* ENTRIES PROVIDED *
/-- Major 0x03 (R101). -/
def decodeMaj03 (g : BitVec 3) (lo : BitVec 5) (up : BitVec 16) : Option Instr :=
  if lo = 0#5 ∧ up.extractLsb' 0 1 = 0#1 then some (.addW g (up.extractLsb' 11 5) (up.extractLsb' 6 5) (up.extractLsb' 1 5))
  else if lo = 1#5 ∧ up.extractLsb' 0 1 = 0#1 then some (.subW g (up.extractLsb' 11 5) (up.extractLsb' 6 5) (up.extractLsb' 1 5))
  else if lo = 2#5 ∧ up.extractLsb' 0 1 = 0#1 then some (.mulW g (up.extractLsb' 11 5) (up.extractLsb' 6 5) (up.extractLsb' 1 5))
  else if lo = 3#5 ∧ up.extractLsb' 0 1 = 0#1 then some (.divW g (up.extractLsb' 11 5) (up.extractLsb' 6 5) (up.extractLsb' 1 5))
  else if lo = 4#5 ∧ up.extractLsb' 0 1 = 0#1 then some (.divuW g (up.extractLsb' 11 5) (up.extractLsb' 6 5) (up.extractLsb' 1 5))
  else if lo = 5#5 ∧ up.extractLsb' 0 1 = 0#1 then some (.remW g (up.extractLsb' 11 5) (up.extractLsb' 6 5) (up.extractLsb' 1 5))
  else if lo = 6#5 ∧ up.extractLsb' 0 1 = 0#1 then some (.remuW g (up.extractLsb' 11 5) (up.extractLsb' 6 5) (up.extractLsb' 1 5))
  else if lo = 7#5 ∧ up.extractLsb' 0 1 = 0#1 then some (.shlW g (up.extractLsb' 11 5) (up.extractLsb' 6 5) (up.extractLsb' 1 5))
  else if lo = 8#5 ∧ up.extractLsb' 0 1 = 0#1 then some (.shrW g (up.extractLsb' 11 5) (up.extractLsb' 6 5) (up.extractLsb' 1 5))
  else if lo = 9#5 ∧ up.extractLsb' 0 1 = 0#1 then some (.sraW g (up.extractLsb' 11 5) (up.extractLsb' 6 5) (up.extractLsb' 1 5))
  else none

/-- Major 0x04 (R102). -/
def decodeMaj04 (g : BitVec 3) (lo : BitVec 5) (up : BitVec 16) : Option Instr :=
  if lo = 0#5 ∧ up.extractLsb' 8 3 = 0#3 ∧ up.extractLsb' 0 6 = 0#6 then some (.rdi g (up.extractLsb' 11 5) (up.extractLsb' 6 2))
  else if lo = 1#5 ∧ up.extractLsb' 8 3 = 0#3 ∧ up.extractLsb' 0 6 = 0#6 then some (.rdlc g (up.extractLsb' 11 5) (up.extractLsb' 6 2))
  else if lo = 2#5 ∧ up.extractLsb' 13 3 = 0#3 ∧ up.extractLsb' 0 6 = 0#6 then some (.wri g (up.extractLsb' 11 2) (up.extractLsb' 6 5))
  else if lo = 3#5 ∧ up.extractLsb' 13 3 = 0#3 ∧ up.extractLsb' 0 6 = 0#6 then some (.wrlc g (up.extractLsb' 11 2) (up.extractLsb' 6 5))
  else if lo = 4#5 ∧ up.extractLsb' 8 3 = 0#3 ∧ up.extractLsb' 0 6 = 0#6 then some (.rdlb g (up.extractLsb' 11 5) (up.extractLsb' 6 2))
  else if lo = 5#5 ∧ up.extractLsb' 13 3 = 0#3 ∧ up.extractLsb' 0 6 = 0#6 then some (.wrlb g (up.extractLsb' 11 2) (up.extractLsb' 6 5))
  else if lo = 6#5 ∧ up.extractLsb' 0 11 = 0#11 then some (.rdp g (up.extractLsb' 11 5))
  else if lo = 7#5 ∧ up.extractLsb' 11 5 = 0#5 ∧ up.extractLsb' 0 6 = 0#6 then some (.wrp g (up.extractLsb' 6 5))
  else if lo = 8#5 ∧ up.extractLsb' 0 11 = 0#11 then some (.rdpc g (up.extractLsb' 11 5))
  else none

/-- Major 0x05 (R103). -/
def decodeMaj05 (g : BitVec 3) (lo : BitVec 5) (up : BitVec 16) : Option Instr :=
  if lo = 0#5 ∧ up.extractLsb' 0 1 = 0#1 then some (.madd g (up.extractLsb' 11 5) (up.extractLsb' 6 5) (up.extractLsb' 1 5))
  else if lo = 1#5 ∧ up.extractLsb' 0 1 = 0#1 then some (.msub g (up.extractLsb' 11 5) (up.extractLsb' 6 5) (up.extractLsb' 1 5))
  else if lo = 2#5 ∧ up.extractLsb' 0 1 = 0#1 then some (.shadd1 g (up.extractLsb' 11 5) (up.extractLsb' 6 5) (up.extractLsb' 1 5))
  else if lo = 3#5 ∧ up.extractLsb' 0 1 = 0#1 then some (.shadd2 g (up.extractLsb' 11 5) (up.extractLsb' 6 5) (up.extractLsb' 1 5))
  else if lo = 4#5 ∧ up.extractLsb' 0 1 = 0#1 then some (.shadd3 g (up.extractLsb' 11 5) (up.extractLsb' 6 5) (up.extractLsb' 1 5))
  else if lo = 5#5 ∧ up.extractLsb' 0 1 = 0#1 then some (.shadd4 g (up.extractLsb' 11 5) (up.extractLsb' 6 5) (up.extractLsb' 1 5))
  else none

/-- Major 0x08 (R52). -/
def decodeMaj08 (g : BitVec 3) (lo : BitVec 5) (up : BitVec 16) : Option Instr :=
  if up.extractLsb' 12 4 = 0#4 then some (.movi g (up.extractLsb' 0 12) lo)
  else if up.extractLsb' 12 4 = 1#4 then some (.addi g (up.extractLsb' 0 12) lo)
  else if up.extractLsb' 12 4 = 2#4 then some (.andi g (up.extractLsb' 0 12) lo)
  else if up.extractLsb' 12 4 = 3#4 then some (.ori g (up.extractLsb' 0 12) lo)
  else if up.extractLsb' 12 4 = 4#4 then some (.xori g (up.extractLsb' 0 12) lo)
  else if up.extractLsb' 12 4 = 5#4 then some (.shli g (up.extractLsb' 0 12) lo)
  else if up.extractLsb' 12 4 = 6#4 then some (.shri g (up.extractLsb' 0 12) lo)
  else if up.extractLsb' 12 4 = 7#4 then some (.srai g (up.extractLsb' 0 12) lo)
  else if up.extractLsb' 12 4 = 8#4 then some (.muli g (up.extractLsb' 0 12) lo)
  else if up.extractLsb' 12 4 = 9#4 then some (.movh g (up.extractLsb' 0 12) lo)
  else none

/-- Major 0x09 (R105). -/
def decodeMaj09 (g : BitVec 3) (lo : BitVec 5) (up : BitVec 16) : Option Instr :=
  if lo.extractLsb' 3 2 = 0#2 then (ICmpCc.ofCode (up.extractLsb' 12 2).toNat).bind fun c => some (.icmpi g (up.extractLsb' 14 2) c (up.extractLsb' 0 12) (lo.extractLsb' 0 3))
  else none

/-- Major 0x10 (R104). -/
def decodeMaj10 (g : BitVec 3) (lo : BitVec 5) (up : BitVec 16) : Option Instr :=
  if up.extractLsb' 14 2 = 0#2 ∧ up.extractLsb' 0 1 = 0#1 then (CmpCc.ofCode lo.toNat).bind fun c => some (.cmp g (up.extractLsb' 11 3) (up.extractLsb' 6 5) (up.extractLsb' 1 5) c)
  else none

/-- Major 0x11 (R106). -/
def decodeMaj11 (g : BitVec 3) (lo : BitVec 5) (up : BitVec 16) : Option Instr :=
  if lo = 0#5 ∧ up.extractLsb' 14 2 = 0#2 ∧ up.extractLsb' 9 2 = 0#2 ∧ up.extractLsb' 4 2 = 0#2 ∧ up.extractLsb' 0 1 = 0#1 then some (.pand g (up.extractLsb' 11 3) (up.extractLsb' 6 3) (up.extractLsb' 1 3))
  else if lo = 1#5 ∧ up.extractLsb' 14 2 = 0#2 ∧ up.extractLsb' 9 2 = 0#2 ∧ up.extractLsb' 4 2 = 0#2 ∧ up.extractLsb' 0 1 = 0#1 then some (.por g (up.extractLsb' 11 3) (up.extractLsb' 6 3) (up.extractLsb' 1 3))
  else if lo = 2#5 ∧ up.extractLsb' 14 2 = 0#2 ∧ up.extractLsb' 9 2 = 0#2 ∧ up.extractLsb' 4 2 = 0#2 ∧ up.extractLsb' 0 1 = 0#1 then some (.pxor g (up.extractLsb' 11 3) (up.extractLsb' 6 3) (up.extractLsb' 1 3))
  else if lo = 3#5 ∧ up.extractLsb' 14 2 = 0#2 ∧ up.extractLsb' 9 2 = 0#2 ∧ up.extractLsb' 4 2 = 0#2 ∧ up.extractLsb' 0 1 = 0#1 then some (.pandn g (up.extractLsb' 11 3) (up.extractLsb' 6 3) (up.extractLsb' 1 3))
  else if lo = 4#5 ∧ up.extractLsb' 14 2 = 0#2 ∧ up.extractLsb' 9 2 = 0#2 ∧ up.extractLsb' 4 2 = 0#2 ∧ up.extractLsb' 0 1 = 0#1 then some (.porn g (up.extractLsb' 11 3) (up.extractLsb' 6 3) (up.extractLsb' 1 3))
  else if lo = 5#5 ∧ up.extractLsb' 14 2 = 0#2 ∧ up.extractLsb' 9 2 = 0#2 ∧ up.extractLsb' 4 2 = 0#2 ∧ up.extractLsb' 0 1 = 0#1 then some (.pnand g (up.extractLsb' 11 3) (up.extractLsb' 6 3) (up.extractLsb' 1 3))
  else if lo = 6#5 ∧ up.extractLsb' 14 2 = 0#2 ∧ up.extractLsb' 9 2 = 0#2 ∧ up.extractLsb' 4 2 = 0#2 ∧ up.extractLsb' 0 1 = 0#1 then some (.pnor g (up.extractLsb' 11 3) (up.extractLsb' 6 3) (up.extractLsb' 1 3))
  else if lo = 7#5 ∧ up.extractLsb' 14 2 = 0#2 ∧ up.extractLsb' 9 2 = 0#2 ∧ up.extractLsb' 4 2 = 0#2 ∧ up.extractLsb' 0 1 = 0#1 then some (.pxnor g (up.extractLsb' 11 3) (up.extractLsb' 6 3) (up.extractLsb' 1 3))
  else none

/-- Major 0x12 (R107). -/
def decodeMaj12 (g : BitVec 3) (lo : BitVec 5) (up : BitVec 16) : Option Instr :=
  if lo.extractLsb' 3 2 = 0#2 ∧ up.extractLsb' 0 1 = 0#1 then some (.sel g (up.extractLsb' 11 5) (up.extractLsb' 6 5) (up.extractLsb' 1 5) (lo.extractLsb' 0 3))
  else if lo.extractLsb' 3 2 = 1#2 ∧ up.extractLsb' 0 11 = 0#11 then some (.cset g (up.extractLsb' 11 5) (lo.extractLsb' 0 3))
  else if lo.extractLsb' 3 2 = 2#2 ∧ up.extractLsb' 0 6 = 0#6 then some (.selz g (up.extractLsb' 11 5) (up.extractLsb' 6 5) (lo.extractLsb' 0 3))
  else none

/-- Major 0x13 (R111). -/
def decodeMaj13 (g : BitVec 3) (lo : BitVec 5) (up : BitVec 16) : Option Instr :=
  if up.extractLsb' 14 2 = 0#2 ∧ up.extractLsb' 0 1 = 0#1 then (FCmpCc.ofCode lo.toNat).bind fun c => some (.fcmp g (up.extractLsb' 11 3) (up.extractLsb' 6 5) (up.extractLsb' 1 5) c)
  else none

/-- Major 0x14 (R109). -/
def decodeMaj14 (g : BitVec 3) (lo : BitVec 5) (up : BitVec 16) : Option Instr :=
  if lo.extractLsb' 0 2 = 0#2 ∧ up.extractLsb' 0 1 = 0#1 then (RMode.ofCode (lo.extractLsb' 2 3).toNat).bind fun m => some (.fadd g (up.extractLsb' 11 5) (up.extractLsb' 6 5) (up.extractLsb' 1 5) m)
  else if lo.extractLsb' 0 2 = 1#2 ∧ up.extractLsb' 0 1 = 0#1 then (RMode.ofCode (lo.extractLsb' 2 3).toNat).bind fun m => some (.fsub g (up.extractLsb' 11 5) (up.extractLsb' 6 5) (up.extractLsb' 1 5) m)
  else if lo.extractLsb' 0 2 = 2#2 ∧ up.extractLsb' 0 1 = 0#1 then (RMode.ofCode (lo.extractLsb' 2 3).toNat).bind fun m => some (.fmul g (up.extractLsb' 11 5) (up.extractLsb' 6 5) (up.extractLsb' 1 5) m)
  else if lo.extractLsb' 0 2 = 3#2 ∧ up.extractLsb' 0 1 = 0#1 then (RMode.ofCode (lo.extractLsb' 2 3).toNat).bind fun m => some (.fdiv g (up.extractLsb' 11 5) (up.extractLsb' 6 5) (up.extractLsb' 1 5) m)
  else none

* ACTIVITY *
Only the lines above from the one with "then some (.msub" through the one with "then some (.shadd1" should be duplicated, character for character.

* ANSWER TO THIS PROBLEM *
  else if lo = 1#5 ∧ up.extractLsb' 0 1 = 0#1 then some (.msub g (up.extractLsb' 11 5) (up.extractLsb' 6 5) (up.extractLsb' 1 5))
  else if lo = 2#5 ∧ up.extractLsb' 0 1 = 0#1 then some (.shadd1 g (up.extractLsb' 11 5) (up.extractLsb' 6 5) (up.extractLsb' 1 5))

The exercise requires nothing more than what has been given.